* Exercise objective
Could you transcribe every record below exactly as it stands?

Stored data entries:
"""
def blkEntry (b : Sp Byte) (off : Nat) : Nat := blkNum b off 8
/-- V of an entry word (07 Table 7.2). -/
def entryOn (w : Nat) : Bool := field w 63 1 == 1
def blkHas (b : Sp Byte) (off : Nat) : Bool := entryOn (blkEntry b off)
def blkTol (b : Sp Byte) : Nat := blkNum b 0x50 8
def blkBnorm (b : Sp Byte) : Nat := blkNum b 0x58 8
def blkRhos (b : Sp Byte) : Nat := blkNum b 0x60 8
def blkRhod (b : Sp Byte) : Nat := blkNum b 0x68 8
def blkTimebox (b : Sp Byte) : Nat := blkNum b 0x70 8
def blkPolicy (b : Sp Byte) : Nat := blkNum b 0x78 4
def blkItlim (b : Sp Byte) : Nat := blkNum b 0x7C 4
def blkStagk (b : Sp Byte) : Nat := field (blkPolicy b) 16 8
def blkLstart (b : Sp Byte) : Nat := field (blkPolicy b) 8 2
def blkRel (b : Sp Byte) : Bool := field (blkPolicy b) 3 1 == 1
def blkTlim (b : Sp Byte) : Bool := field (blkPolicy b) 2 1 == 1
def blkTdiv (b : Sp Byte) : Bool := field (blkPolicy b) 1 1 == 1
def blkEsc (b : Sp Byte) : Bool := field (blkPolicy b) 0 1 == 1

/-- NL, the number of levels (07 R154). -/
def blkLevels (b : Sp Byte) : Nat := ((List.range 4).filter fun l => blkHas b (offSolve l)).length

/-- Offsets of the entries that are present. -/
def blkEntries (b : Sp Byte) : List Nat :=
  ((List.range 10).map (8 * ·)).filter (blkHas b)

/-- The address of an entry: OFF words from the program entry. -/
def entryAt (l : LaunchRec) (w : Nat) : Int := (l.entry : Int) + 4 * signed 32 (field w 0 32)
def entryPc (l : LaunchRec) (w : Nat) : VAddr := BitVec.ofInt 57 (entryAt l w)
def entryPrio (w : Nat) : Prio := BitVec.ofNat 12 (field w 32 12)

/-- A finite FP64 value that is at least zero, or above it. -/
def fp64Ok (x : Nat) (positive : Bool) : Bool :=
  match fdecode fp64 x with
  | .fin n m _ => m == 0 && !positive || (m != 0 && !n)
  | _ => false

/-- The fields themselves are refused (07 R154), apart from where the entries lie. -/
def blkBad (b : Sp Byte) : Bool :=
  (blkEntries b).any (fun o => field (blkEntry b o) 44 19 != 0) ||
    (((List.range 10).map (8 * ·)).any fun o => !blkHas b o && field (blkEntry b o) 44 19 != 0) ||
    field (blkPolicy b) 24 8 != 0 || field (blkPolicy b) 10 6 != 0 || field (blkPolicy b) 4 4 != 0 ||
    blkNum b 0x80 64 != 0 ||
    !blkHas b (offSolve 0) || ((List.range 4).any fun l => blkHas b (offSolve l) && decide (blkLevels b ≤ l)) ||
    ((List.range 4).any fun l => blkHas b (offFactor l) && !blkHas b (offSolve l)) ||
    !blkHas b offResid || !blkHas b offUpdate ||
    !fp64Ok (blkTol b) false || !fp64Ok (blkRhos b) true || !fp64Ok (blkRhod b) true ||
    (blkRel b && !fp64Ok (blkBnorm b) false) ||
    blkStagk b == 0 || blkItlim b == 0 || !decide (blkLstart b < blkLevels b)

/-- Where an entry PC lies: in the launch's code, outside it, or on a page that is not present. -/
inductive CodeAt where
  | code
  | outside
  | absent (page : Nat)
  deriving DecidableEq, Repr

def State.codeAt (s : State) (asid : Nat) (pc : Int) : CodeAt :=
  if pc < 0 ∨ 2 ^ 57 ≤ pc then .outside
  else
    match s.walk asid pc.toNat with
    | .leaf lf => if lf.mig then .absent (pc.toNat / 2 ^ 17) else if lf.x && !lf.w then .code else .outside
    | .notPresent => .absent (pc.toNat / 2 ^ 17)
    | _ => .outside

/-- The threshold (07 R154). -/
def blkThr (b : Sp Byte) : Nat :=
  if blkRel b then (fpMul fp64 .rne false (blkTol b) (blkBnorm b)).1 else blkTol b

/-! ### The state fields (07 R160) -/

def State.rlPut (s : State) (tn off n x : Nat) : State :=
  match (s.team tn).run with
  | none => s
  | some r => s.modTeam tn fun t => t.scrWrite (r.addr + off) (toBytes n x) false

/-- STATUS: escalations, stagnation run, STEP and level. -/
def RlRun.status (r : RlRun) : Nat :=
  (r.escs % 256) * 2 ^ 24 + (r.stag % 256) * 2 ^ 16 + r.step * 256 + r.level

def State.rlStatus (s : State) (tn : Nat) : State :=
  match (s.team tn).run with
  | none => s
  | some r => (s.rlPut tn 0xC0 4 r.iter).rlPut tn 0xC4 4 r.status

def State.modRun (s : State) (tn : Nat) (f : RlRun → RlRun) : State :=
  s.modTeam tn fun t => { t with run := t.run.map f }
"""
* Solution to the exercise
def blkEntry (b : Sp Byte) (off : Nat) : Nat := blkNum b off 8
/-- V of an entry word (07 Table 7.2). -/
def entryOn (w : Nat) : Bool := field w 63 1 == 1
def blkHas (b : Sp Byte) (off : Nat) : Bool := entryOn (blkEntry b off)
def blkTol (b : Sp Byte) : Nat := blkNum b 0x50 8
def blkBnorm (b : Sp Byte) : Nat := blkNum b 0x58 8
def blkRhos (b : Sp Byte) : Nat := blkNum b 0x60 8
def blkRhod (b : Sp Byte) : Nat := blkNum b 0x68 8
def blkTimebox (b : Sp Byte) : Nat := blkNum b 0x70 8
def blkPolicy (b : Sp Byte) : Nat := blkNum b 0x78 4
def blkItlim (b : Sp Byte) : Nat := blkNum b 0x7C 4
def blkStagk (b : Sp Byte) : Nat := field (blkPolicy b) 16 8
def blkLstart (b : Sp Byte) : Nat := field (blkPolicy b) 8 2
def blkRel (b : Sp Byte) : Bool := field (blkPolicy b) 3 1 == 1
def blkTlim (b : Sp Byte) : Bool := field (blkPolicy b) 2 1 == 1
def blkTdiv (b : Sp Byte) : Bool := field (blkPolicy b) 1 1 == 1
def blkEsc (b : Sp Byte) : Bool := field (blkPolicy b) 0 1 == 1

/-- NL, the number of levels (07 R154). -/
def blkLevels (b : Sp Byte) : Nat := ((List.range 4).filter fun l => blkHas b (offSolve l)).length

/-- Offsets of the entries that are present. -/
def blkEntries (b : Sp Byte) : List Nat :=
  ((List.range 10).map (8 * ·)).filter (blkHas b)

/-- The address of an entry: OFF words from the program entry. -/
def entryAt (l : LaunchRec) (w : Nat) : Int := (l.entry : Int) + 4 * signed 32 (field w 0 32)
def entryPc (l : LaunchRec) (w : Nat) : VAddr := BitVec.ofInt 57 (entryAt l w)
def entryPrio (w : Nat) : Prio := BitVec.ofNat 12 (field w 32 12)

/-- A finite FP64 value that is at least zero, or above it. -/
def fp64Ok (x : Nat) (positive : Bool) : Bool :=
  match fdecode fp64 x with
  | .fin n m _ => m == 0 && !positive || (m != 0 && !n)
  | _ => false

/-- The fields themselves are refused (07 R154), apart from where the entries lie. -/
def blkBad (b : Sp Byte) : Bool :=
  (blkEntries b).any (fun o => field (blkEntry b o) 44 19 != 0) ||
    (((List.range 10).map (8 * ·)).any fun o => !blkHas b o && field (blkEntry b o) 44 19 != 0) ||
    field (blkPolicy b) 24 8 != 0 || field (blkPolicy b) 10 6 != 0 || field (blkPolicy b) 4 4 != 0 ||
    blkNum b 0x80 64 != 0 ||
    !blkHas b (offSolve 0) || ((List.range 4).any fun l => blkHas b (offSolve l) && decide (blkLevels b ≤ l)) ||
    ((List.range 4).any fun l => blkHas b (offFactor l) && !blkHas b (offSolve l)) ||
    !blkHas b offResid || !blkHas b offUpdate ||
    !fp64Ok (blkTol b) false || !fp64Ok (blkRhos b) true || !fp64Ok (blkRhod b) true ||
    (blkRel b && !fp64Ok (blkBnorm b) false) ||
    blkStagk b == 0 || blkItlim b == 0 || !decide (blkLstart b < blkLevels b)

/-- Where an entry PC lies: in the launch's code, outside it, or on a page that is not present. -/
inductive CodeAt where
  | code
  | outside
  | absent (page : Nat)
  deriving DecidableEq, Repr

def State.codeAt (s : State) (asid : Nat) (pc : Int) : CodeAt :=
  if pc < 0 ∨ 2 ^ 57 ≤ pc then .outside
  else
    match s.walk asid pc.toNat with
    | .leaf lf => if lf.mig then .absent (pc.toNat / 2 ^ 17) else if lf.x && !lf.w then .code else .outside
    | .notPresent => .absent (pc.toNat / 2 ^ 17)
    | _ => .outside

/-- The threshold (07 R154). -/
def blkThr (b : Sp Byte) : Nat :=
  if blkRel b then (fpMul fp64 .rne false (blkTol b) (blkBnorm b)).1 else blkTol b

/-! ### The state fields (07 R160) -/

def State.rlPut (s : State) (tn off n x : Nat) : State :=
  match (s.team tn).run with
  | none => s
  | some r => s.modTeam tn fun t => t.scrWrite (r.addr + off) (toBytes n x) false

/-- STATUS: escalations, stagnation run, STEP and level. -/
def RlRun.status (r : RlRun) : Nat :=
  (r.escs % 256) * 2 ^ 24 + (r.stag % 256) * 2 ^ 16 + r.step * 256 + r.level

def State.rlStatus (s : State) (tn : Nat) : State :=
  match (s.team tn).run with
  | none => s
  | some r => (s.rlPut tn 0xC0 4 r.iter).rlPut tn 0xC4 4 r.status

def State.modRun (s : State) (tn : Nat) (f : RlRun → RlRun) : State :=
  s.modTeam tn fun t => { t with run := t.run.map f }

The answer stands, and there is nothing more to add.